# Permutation Sampling

Course: DataCamp Statistical Thinking II

In [None]:
# module needed to hangle arrays
import numpy as np

In [None]:
# data provided by course
dem_share_PA  # percent votes democratic in Pensylvania counties
dem_share_OH  # same, for Ohio

# create a single dataset
dem_share_both = np.concatenate((dem_share_PA,
                               dem_share_OH))

In [None]:
# permute the entries of the array
dem_share_perm = np.random.permutation(dem_share_both)

In [None]:
# create new datasets or permutation samples
perm_sample_PA = dem_share_perm[:len(dem_share_PA)]
perm_sample_OH = dem_share_perm[len(dem_share_PA):]

## Visualise the results of permutation sampling

In [None]:
# Create 50 permutation samples
for _ in range(50):
    # Generate permutation samples
    perm_sample_1, perm_sample_2 = permutation_sample(rain_june, rain_november)  # see dependencies for function

    # Compute ECDFs; see dependencies for function
    x_1, y_1 = ecdf(perm_sample_1)
    x_2, y_2 = ecdf(perm_sample_2)

    # Plot ECDFs of permutation sample
    _ = plt.plot(x_1, y_1, marker='.', linestyle='none',
                 color='red', alpha=0.02)
    _ = plt.plot(x_2, y_2, marker='.', linestyle='none',
                 color='blue', alpha=0.02)

# Create and plot ECDFs from original data
x_1, y_1 = ecdf(rain_june)
x_2, y_2 = ecdf(rain_november)
_ = plt.plot(x_1, y_1, marker='.', linestyle='none', color='red')
_ = plt.plot(x_2, y_2, marker='.', linestyle='none', color='blue')

# Label axes, set margin, and show plot
plt.margins(0.02)
_ = plt.xlabel('monthly rainfall (mm)')
_ = plt.ylabel('ECDF')
plt.show()

## Perform a hypothesis test w/ p-value

In [None]:
# Given datasets
force_a  # frog tongue impacts of adults
force_b  # frog tongue impacts of juveniles

# Compute difference of mean impact force from experiment; see dependencies for function
empirical_diff_means = diff_of_means(force_a, force_b)

# Draw 10,000 permutation replicates; see dependencies for functions
perm_replicates = draw_perm_reps(force_a, force_b,
                                 diff_of_means, size=10000)

# Compute p-value: p
p = np.sum(perm_replicates >= empirical_diff_means) / len(perm_replicates)

# Print the result
print('p-value =', p)

## Dependencies

In [None]:
# DataCamp Statistical Thinking II
def permutation_sample(data1, data2):
    """Generate a permutation sample from two data sets."""

    # Concatenate the data sets: data
    data = np.concatenate((data1, data2))
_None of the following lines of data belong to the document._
-- ==== Sys2Proof/Machine/Switch.lean ====
section
/-! DEFINITION. The Ethernet switch (R283 to R311): frames, the forwarding database, streams and meters, queues, gates,
launch times, descriptor rings and PRP, with the PTP handling of R178 to R184. -/

namespace Sys2Proof.Machine

/-! ## Frames -/

/-- Big-endian value of bytes. -/
def beNat (l : List Byte) : Nat := leNat l.reverse

/-- A frame taken apart: addresses, VLAN tag, R-tag sequence number, bytes from the EtherType. -/
structure Rx where
  da : List Byte
  sa : List Byte
  tci : Option Nat
  rseq : Option Nat
  body : List Byte
deriving DecidableEq, Repr

/-- Taking a frame apart: one VLAN tag (0x8100), then an R-tag (0xF1C1). -/
def parseFrame (d : List Byte) : Rx :=
  let r := d.drop 12
  let tagged := beNat (r.take 2) == 0x8100
  let tci := if tagged then some (beNat ((r.drop 2).take 2)) else none
  let r := if tagged then r.drop 4 else r
  let red := beNat (r.take 2) == 0xF1C1
  { da := d.take 6, sa := (d.drop 6).take 6, tci := tci, rseq := if red then some (beNat ((r.drop 4).take 2)) else none,
    body := if red then r.drop 6 else r }

/-- The Ethernet FCS function (R285). -/
def ethCrc (l : List Byte) : Nat := crcBytes 32 0x04C11DB7 0xFFFFFFFF 0xFFFFFFFF true true l

/-- A group destination. -/
def isGroup (da : List Byte) : Bool := (da.headD 0).toNat % 2 == 1

/-- The bytes a copy leaves with before padding and trailer. -/
def copyBytes (c : SwCopy) : List Byte :=
  c.da ++ c.sa ++ (match c.tci with | some t => [0x81, 0x00] ++ (leBytes 2 t).reverse | none => []) ++
    (match c.rseq with | some q => [0xF1, 0xC1, 0, 0] ++ (leBytes 2 q).reverse | none => []) ++ c.body

/-- Cells a frame of a length occupies (R286). -/
def cellsOf (len : Nat) : Nat := (len + 127) / 128

/-! ## PTP messages (R180 to R184) -/

/-- Where the PTP header starts in the bytes from the EtherType, and whether the message came by UDP: none if it is no PTP
message on 0x88F7 or port 319 or 320. -/
def ptpAt (body : List Byte) : Option (Nat × Bool) :=
  let et := beNat (body.take 2)
  if et = 0x88F7 then some (2, false)
  else if et = 0x0800 ∧ (body.getD 2 0).toNat / 16 = 4 ∧ body.getD 11 0 = 17 then
    let ihl := (body.getD 2 0).toNat % 16 * 4
    let port := beNat ((body.drop (4 + ihl)).take 2)
    if port = 319 ∨ port = 320 then some (10 + ihl, true) else none
  else none

/-- messageType of the message at an offset. -/
def ptpType (body : List Byte) (o : Nat) : Nat := (body.getD o 0).toNat % 16

/-- The enabled instance a message matches (R181). -/
def ptpInstance (s : State) (body : List Byte) : Option (Nat × Nat × Bool) :=
  match ptpAt body with
  | none => none
  | some (o, udp) =>
    ((List.range 4).find? (fun i =>
      let w := s.rd (TU_PTPDOM i)
      bitAt w 31 && (!udp || bitAt w 30) && fld w 19 16 == (body.getD o 0).toNat / 16 &&
        fld w 7 0 == (body.getD (o + 4) 0).toNat)).map (fun i => (i, o, udp))

/-- The message is an event message: Sync, Delay_Req, Pdelay_Req or Pdelay_Resp. -/
def ptpEvent (s : State) (body : List Byte) : Option Nat :=
  match ptpInstance s body with
  | some (i, o, _) => if ptpType body o < 4 then some i else none
  | none => none

/-- A Pdelay message that R182 sends to the device service. -/
def ptpToService (s : State) (body : List Byte) : Bool :=
  match ptpInstance s body with
  | some (i, o, _) => let k := ptpType body o; (k == 2 || k == 3 || k == 10) && decide (2 ≤ s.fl (TU_PTPDOM i) 25 24)
  | none => false

/-- Replacing the bytes of a list from an index. -/
def putAt (l : List Byte) (i : Nat) (v : List Byte) : List Byte := l.take i ++ v ++ l.drop (i + v.length)

/-- One's complement sum of two 16-bit words. -/
def ocAdd (a b : Nat) : Nat := if a + b < 65536 then a + b else a + b - 65535

/-- The one's complement sum after the octets `old` become `new`. -/
def ocFix : Nat → List Byte → List Byte → Nat
  | c, a :: b :: r, x :: y :: t => ocFix (ocAdd (ocAdd c (65535 - beNat [a, b])) (beNat [x, y])) r t
  | c, _, _ => c

/-- Writing octets of a message; the UDP checksum, if used, is corrected incrementally (R182). -/
def ptpPut (body : List Byte) (o : Nat) (udp : Bool) (i : Nat) (v : List Byte) : List Byte :=
  let new := putAt body (o + i) v
  if udp = false then new
  else
    let c := beNat ((body.drop (o - 2)).take 2)
    if c = 0 then new
    else
      let c' := 65535 - ocFix (65535 - c) ((body.drop (o + i)).take v.length) v
      putAt new (o - 2) ((leBytes 2 (if c' = 0 then 65535 else c')).reverse)

/-- Adding a signed amount to the correctionField (64 bits, two's complement). -/
def ptpAddCf (body : List Byte) (o : Nat) (udp : Bool) (x : Int) : List Byte :=
  let cf := beNat ((body.drop (o + 8)).take 8)
  ptpPut body o udp 8 ((leBytes 8 (wrapI 64 ((cf : Int) + x))).reverse)

/-- An instant of a timebase in 125 ps units, `sub` eighths of a cycle after its start, with a signed latency in ps. -/
def stamp125 (x : TB) (sub : Nat) (ps : Int) : Int := ((x.total + sub * 2 ^ 29 : Nat) + ps * 2 ^ 32 / 1000) / 2 ^ 29

/-- Seconds, nanoseconds and sub-nanoseconds of an instant in 125 ps units. -/
def split125 (t : Int) : Nat × Nat × Nat :=
  let n := t.toNat
  (n / 8000000000, n / 8 % 1000000000, n % 8)

/-- The recorded ingress instant in timebase `t` (R178). -/
def ingressAt (s : State) (p t sub : Nat) : Int := stamp125 (s.tb t) sub (-(s.rd (TU_PORT_INLAT p)).toInt)
/-- The recorded egress instant in timebase `t` (R178). -/
def egressAt (s : State) (p t sub : Nat) : Int := stamp125 (s.tb t) sub (s.rd (TU_PORT_EGLAT p)).toInt

/-- PTP_CORRECTION: residence and link delay into a transit message (R182). -/
def ptpCorrect (s : State) (p : Nat) (c : SwCopy) (i o : Nat) (udp : Bool) (tOut : Int) : State × List Byte :=
  let mode := s.fl (TU_PTPDOM i) 25 24
  let k := ptpType c.body o
  let alters := (mode == 1 && (k == 0 || k == 1)) || (decide (2 ≤ mode) && k == 0)
  if alters && decide (c.src < 12) && s.bt (TU_PORT_CFG p) 0 then
    let res := tOut - c.tIn
    let dly : Int := if 2 ≤ mode then (s.rd (TU_PORT_LINKDLY c.src)).toNat else 0
    let body := ptpAddCf c.body o udp (res * 8192 + dly)
    let body := if mode = 3 ∧ beNat ((body.drop (o + 44)).take 2) = 3 then
        let old := beNat ((body.drop (o + 54)).take 4)
        ptpPut body o udp 54 ((leBytes 4 (wrapI 32 ((old : Int) + (s.rd (TU_PORT_NRRO c.src)).toInt))).reverse)
      else body
    (if 8000000 < res then s.satInc (TU_PORT_CFG p) 31 16 else s, body)
  else (s, c.body)

/-- A one-step message of the device service: the egress time into originTimestamp of a Sync, else into correctionField
(R184). -/
def ptpOneStep (body : List Byte) (o : Nat) (udp : Bool) (tOut : Int) : List Byte :=
  let (sec, ns, _) := split125 tOut
  if ptpType body o = 0 then ptpPut body o udp 34 ((leBytes 6 sec).reverse ++ (leBytes 4 ns).reverse)
  else ptpAddCf body o udp (tOut * 8192)

/-- TSQ_ENTRY of a frame that leaves port `p` (R184). -/
def tsqRecord (s : State) (p : Nat) (c : SwCopy) (tOut : Int) : State :=
  let (sec, ns, sub) := split125 tOut
  match ptpAt c.body with
  | some (o, _) =>
    tsqPush s { port := p, msgType := ptpType c.body o, domain := (c.body.getD (o + 4) 0).toNat,
                seqId := beNat ((c.body.drop (o + 30)).take 2), ns := ns, sec := sec, sub := sub }
  | none =>
    let (w, s) := s.free
    tsqPush s { port := p, msgType := fld w 27 24, domain := fld w 23 16, seqId := fld w 15 0, ns := ns, sec := sec, sub := sub }

/-! ## Ports, queues and buffer accounting -/

/-- The switch is powered and out of reset. -/
def swLive (s : State) : Bool := !inReset s 26 && !domOff s 25

/-- Port state: internal ports are always FORWARDING (R289). -/
def portState (s : State) (p : Nat) : Nat := if 12 ≤ p then 3 else s.fl (SW_P_CFG p) 31 30

/-- The link is up; internal ports have none to lose. -/
def linkUp (s : State) (p : Nat) : Bool := decide (12 ≤ p) || s.bt (SW_P_LINK p) 31

/-- MAXLEN of a port. -/
def maxLen (s : State) (p : Nat) : Nat := s.fl (SW_P_CFG p) 10 0

/-- The PRP pair of a port, if that pair is enabled (R308). -/
def prpPair (s : State) (p : Nat) : Option Nat := if p < 4 ∧ s.bt (SW_PRP_CFG (p / 2)) 31 then some (p / 2) else none

/-- The copies of queue `q`, head first. -/
def swQueue (s : State) (q : Nat) : List SwCopy := smGet [] s.swq q
/-- Setting a queue. -/
def setSwQueue (s : State) (q : Nat) (l : List SwCopy) : State := { s with swq := smSet [] s.swq q l }

/-- Cells of a list of copies. -/
def cellsHeld (l : List SwCopy) : Nat := l.foldl (fun n c => n + cellsOf c.len) 0

/-- Every copy held. -/
def allCopies (s : State) : List SwCopy := s.swq.flatMap (fun e => e.2)

/-- Reserve cells in use (Table 13.9). -/
def privUsed (s : State) : Nat := (allCopies s).foldl (fun n c => n + c.resv) 0

/-- Free cells of the reserve, and of the shared remainder (R297). -/
def reserveFree (s : State) : Nat := s.fl SW_BUFCFG 15 0 - privUsed s
/-- Free shared cells. -/
def sharedFree (s : State) : Nat := 49152 - s.fl SW_BUFCFG 15 0 - (cellsHeld (allCopies s) - privUsed s)

/-- The queue is privileged (R296). -/
def privQueue (s : State) (q : Nat) : Bool := (q % 8 == 7 && decide (96 ≤ q)) || s.bt (SW_Q_CFG q) 31

/-- The charge of port `i` and class `c`: cells of the privileged copies held (R298). -/
def charge (s : State) (i c : Nat) : Nat := cellsHeld ((allCopies s).filter (fun x => x.priv && x.src == i && x.cls == c))

/-- The source (i, c) is held. -/
def held (s : State) (i c : Nat) : Bool := smGet false s.swHold (8 * i + c)

/-- Byte time of a line rate in ps, by SPEED code. -/
def byteTime (speed : Nat) : Nat := [80000, 80000, 8000, 3200, 1600, 800].getD speed 800

/-- The time of `n` pause quanta of 512 bit times in nanoseconds (R299). -/
def quantaTime (s : State) (p n : Nat) : Nat := n * 64 * byteTime (s.fl (SW_P_LINK p) 28 26) / 1000

/-- A PFC frame of an external port (R298). -/
def sendPfc (s : State) (p c quanta : Nat) : State :=
  State.emit { s.satInc (SW_P_CNT4 p) 15 0 with pfcAt := smSet 0 s.pfcAt (8 * p + c) s.cycles } (.pfc p c quanta)

/-- PFC_XOFF: the charge has risen to XOFF (R298). The thresholds of an internal port, whose register R310 refuses, stay 0 (DEDUCED, log
entry 103). -/
def pfcRise (s : State) (i c : Nat) : State :=
  if held s i c || decide (charge s i c < s.fl (SW_P_PFCTH i) 31 16) || charge s i c == 0 then s
  else if 12 ≤ i then { s with swHold := smSet false s.swHold (8 * i + c) true }
  else if s.bt (SW_P_PFC i) (24 + c) then
    sendPfc { s with swHold := smSet false s.swHold (8 * i + c) true } i c (s.fl (SW_P_PFC i) 15 0)
  else s

/-- PFC_XON: the charge has fallen to XON (R298). -/
def pfcFall (s : State) (i c : Nat) : State :=
  if held s i c && decide (charge s i c ≤ s.fl (SW_P_PFCTH i) 15 0) then
    let s : State := { s with swHold := smSet false s.swHold (8 * i + c) false }
    if 12 ≤ i then s else sendPfc s i c 0
  else s

/-- The end of every hold whose charge has fallen to XON, whichever copies have gone. -/
def pfcFalls (s : State) : State := s.swHold.foldl (fun s e => pfcFall s (e.1 / 8) (e.1 % 8)) s

/-! ## Gates and launch times (R300 to R304) -/

/-- The gate cycle of a port. -/
def gate (s : State) (p : Nat) : GateH := smGet {} s.gates p
/-- Setting it. -/
def setGate (s : State) (p : Nat) (g : GateH) : State := { s with gates := smSet {} s.gates p g }

/-- The active bank and its length. -/
def gBank (s : State) (p : Nat) : Nat := (s.bt (SW_P_GCTRL p) 30).toNat
/-- GLEN of the active bank. -/
def gLen (s : State) (p : Nat) : Nat := if gBank s p = 0 then s.fl (SW_P_GCTRL p) 8 0 else s.fl (SW_P_GCTRL p) 24 16
/-- Entry `e` of the active bank. -/
def gEntry (s : State) (p e : Nat) : Word := s.rd (SW_GATE p (gBank s p) e)

/-- Gates operate at the port: GEN is 1 and a first cycle has started (R300). -/
def gatesRun (s : State) (p : Nat) : Bool := decide (p < 12) && s.bt (SW_P_GCTRL p) 31 && (gate s p).on

/-- The gate of class `c` is open (R301). -/
def gateOpen (s : State) (p c : Nat) : Bool := !gatesRun s p || bitAt (gEntry s p (gate s p).idx) (24 + c)

/-- GBASE and T_n in nanoseconds. -/
def gBase (s : State) (p : Nat) : Nat :=
  nsOf (s.fl (SW_P_GBASE_SECHI p) 15 0 * 2 ^ 32 + (s.rd (SW_P_GBASE_SECLO p)).toNat) (s.fl (SW_P_GBASE_NS p) 29 0)
/-- GCHG in nanoseconds. -/
def gChg (s : State) (p : Nat) : Nat :=
  nsOf (s.fl (SW_P_GCHG_SECHI p) 15 0 * 2 ^ 32 + (s.rd (SW_P_GCHG_SECLO p)).toNat) (s.fl (SW_P_GCHG_NS p) 29 0)
/-- The cycle time. -/
def gCyc (s : State) (p : Nat) : Nat := s.fl (SW_P_GCYCLE p) 29 0

/-- The sum of the intervals of entries 0 to e - 1. -/
def gSum (s : State) (p e : Nat) : Nat := (List.range e).foldl (fun t i => t + fld (gEntry s p i) 23 0) 0

/-- A frame of `len` bytes fits before its gate next closes within the current list (R303): worked with 8 bytes of preamble
and 12 of gap as the spec's example does. -/
def gateFits (s : State) (p c len : Nat) : Bool :=
  if gatesRun s p = false then true
  else
    let g := gate s p
    match ((List.range (gLen s p)).filter (fun e => decide (g.idx < e))).find? (fun e => !bitAt (gEntry s p e) (24 + c)) with
    | none => true
    | some e =>
      let t0 := gBase s p + (g.cycle.getD 0) * gCyc s p
      let now := nsOf (s.tb 0).sec (s.tb 0).ns
      decide ((now + (len + 20) * byteTime (s.fl (SW_P_LINK p) 28 26) / 1000) < t0 + gSum s p e)

/-- Class `c` of port `p` is paused (R299): its pause, up to a cycle, has not run out. -/
def paused (s : State) (p c : Nat) : Bool := decide (s.cycles < smGet 0 s.swPause (8 * p + c))

/-- External port `p` is transmitting. -/
def portBusy (s : State) (p : Nat) : Bool := decide (s.cycles < smGet 0 s.txEnd p)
    # Permute the concatenated array: permuted_data
    permuted_data = np.random.permutation(data)

    # Split the permuted array into two: perm_sample_1, perm_sample_2
    perm_sample_1 = permuted_data[:len(data1)]
    perm_sample_2 = permuted_data[len(data1):]

    return perm_sample_1, perm_sample_2

In [4]:
# DataCamp Statistical Thinking I
def ecdf(data):
    """
    Compute ECDF for a one-dimensional array of measurements
    """
    
    # Number of data points: n
    n = len(data)
    
    # sorted values
    x = np.sort(data)
    
    # evenly spaced datapoints with the maximum of 1
    y = np.arange(1, n+1) / n
    
    return x,y

In [None]:
# DataCamp Statistical Thinking II
def draw_perm_reps(data_1, data_2, func, size=1):
    """Generate multiple permutation replicates."""

    # Initialize array of replicates: perm_replicates
    perm_replicates = np.empty(size)

    for i in range(size):
        # Generate permutation sample
        perm_sample_1, perm_sample_2 = permutation_sample(data_1, data_2)

        # Compute the test statistic
        perm_replicates[i] = func(perm_sample_1, perm_sample_2)  # function will be user defined

    return perm_replicates

In [None]:
# DataCamp Statistical Thinking II
def diff_of_means(data_1, data_2):
    """
    Difference in means of two arrays.
    """

    # The difference of means of data_1, data_2: diff
    diff = np.mean(data_1) - np.mean(data_2)

    return diff